Now, we have three lines $P_1{P}_2$, $P_2{P}_3$ and $P_3{P}_1$, which form a triangle $△P_1{P}_2{P}_3$. Let ${\pi }_1$ denote the half-plane on one side of line $P_1{P}_2$ which is opposite to $△P_1{P}_2{P}_3$ and contains no points on $P_1{P}_2$. In a similar way, we define ${\pi }_2$ and ${\pi }_3$. Areas ${\pi }_1$, ${\pi }_2$ and ${\pi }_3$ cover the entire plane except $△P_1{P}_2{P}_3$. By the Pigeon Hole Principle, there is one area of ${\pi }_1$, ${\pi }_2$ and ${\pi }_3$ which contains at least 3 points belonging to $\{A_1,A_2,A_3,A_4,A_5,A_6,A_7\}$, Without loss of generality, we assume that the area ${\pi }_1$ contains points $A_1,A_2,A_3$, then there exists one point $P_4$ belonging to $M$ within the convex pentagon constituted by $A_1,A_2,A_3,P_1$ and $P_2$. So, $n\ge 11$.

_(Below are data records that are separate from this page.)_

/-- A kind-2 record (R403, R424, R425): one that a thread has spawned is dropped (R428), another is taken as its queue's head, then checked, and its set restored by the first
partition of PMASK with a free rectangle of its shape. -/
def execResumptionRecord (q : Nat) (s : State) : Host.Outcome State Fault Refusal :=
  let no : Host.Outcome State Fault Refusal := .next s
  if 4 ≤ q then no
  else match s.headAt q with
  | none =>
    match s.ringTake q with
    | none => no
    | some (b, push, s1) =>
      if natAt b 0 4 % 16 != 2 then no
      else if push.any fun p => p.launch.isSome then
        .next (s1.pushErr 5 (pushPart push) srcCp (BitVec.ofNat 64 (bitsOf (natAt b 0 8) 56 4 * 16)) 0)
      else .next (s1.setHead q (.resume (bitsOf (natAt b 0 8) 56 4 * 16) (BitVec.ofNat 64 (natAt b 8 8))))
  | some (.range _) => no
  | some (.resume set va) =>
    let gone := (s.cp.images.any fun i => i.1 == set) && (s.imageLaunch set).isNone
    if !paDevice set || !paDevice (set + 2 ^ 21 - 1) then .next ((s.pushErr 7 0xFFFF srcCp (BitVec.ofNat 64 set) 0).dropHead q)
    else if gone then
      .next (({ s with cp := { s.cp with images := s.cp.images.filter fun i => i.1 != set } } : State).dropHead q)
    else if !s.setOk set va then
      match s.setFails set with
      | .inl s1 => .next (s1.dropHead q)
      | .inr s1 => s.orAsk s1
    else match s.imageLaunch set with
    | none => no
    | some L =>
      let h := setHeadOf (s.mem.visBytes set 4096)
      let secs := s.setSections set h.rect
      let used := fun (r : Rect) => secs.map fun e => r.core e.1
      let groups := secs.countP fun e => !e.2.2.2
      if L.outcome.isSome then .next (s.dropHead q)
      else
        let at_ := (List.range 16).findSome? fun n =>
          if s.placing n && s.servedQueue n == some q && !s.alarmed then (s.freeRect n h.rect used).map fun r => (n, r) else none
        match at_ with
        | none => no
        | some (n, r) =>
          if s.sharesFree n < groups * L.rc.power then no
          else match s.tablesOk L n with
            | none => s.orAsk s.slotAsks
            | some tbl =>
              match (s.admitLaunch L n tbl).restoreSet L n set h.rect r with
              | some s1 => .next (s1.dropHead q)
              | none => no

end Sys2Proof.Machine
end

Now, we give an example to illustrate that $n=11$ is attainable. As seen in the figure, set $M$ consists of integral points $A_1,A_2,A_3,A_4,A_5,A_6,A_7$, and four integral points within the heptagon $A_1{A}_2{A}_3{A}_4{A}_5{A}_6{A}_7$. Obviously, $M$ satisfies Condition (1). We are going to



prove that $M$ also satisfies Condition (2). By reduction to absurdity, assume that there is a convex pentagon with its vertices belonging to $M$ which contains no point of $M$ in its interior. Then among such pentagons there must be one, denoted by $ABCDE$, which has the least area, since the value of the area of a polygon with integral vertices is always in the form of $\frac{n}{2}$ ($n\in \mathbb{N}$). There are only 4 cases concerning the odd/even property of the $xy$-coordinate of an integral point: (odd, even), (even, odd), (odd, odd), (even, even). So there must be two vertices among $A,B,C,D,E$ which have the same odd/even property, and the midpoint of the segment formed by these two vertices, say $P$, is also an integral point and belongs to $M$. By definition, $P$ is not in the interior of pentagon $ABCDE$, then it must be on one side of the pentagon. Assume that $P$ is on the side $AB$, then it must be the midpoint of $AB$, and $PBCDE$ is a convex pentagon with strictly less area than that of $ABCDE$. So, the minimum value of $n$ is $11$.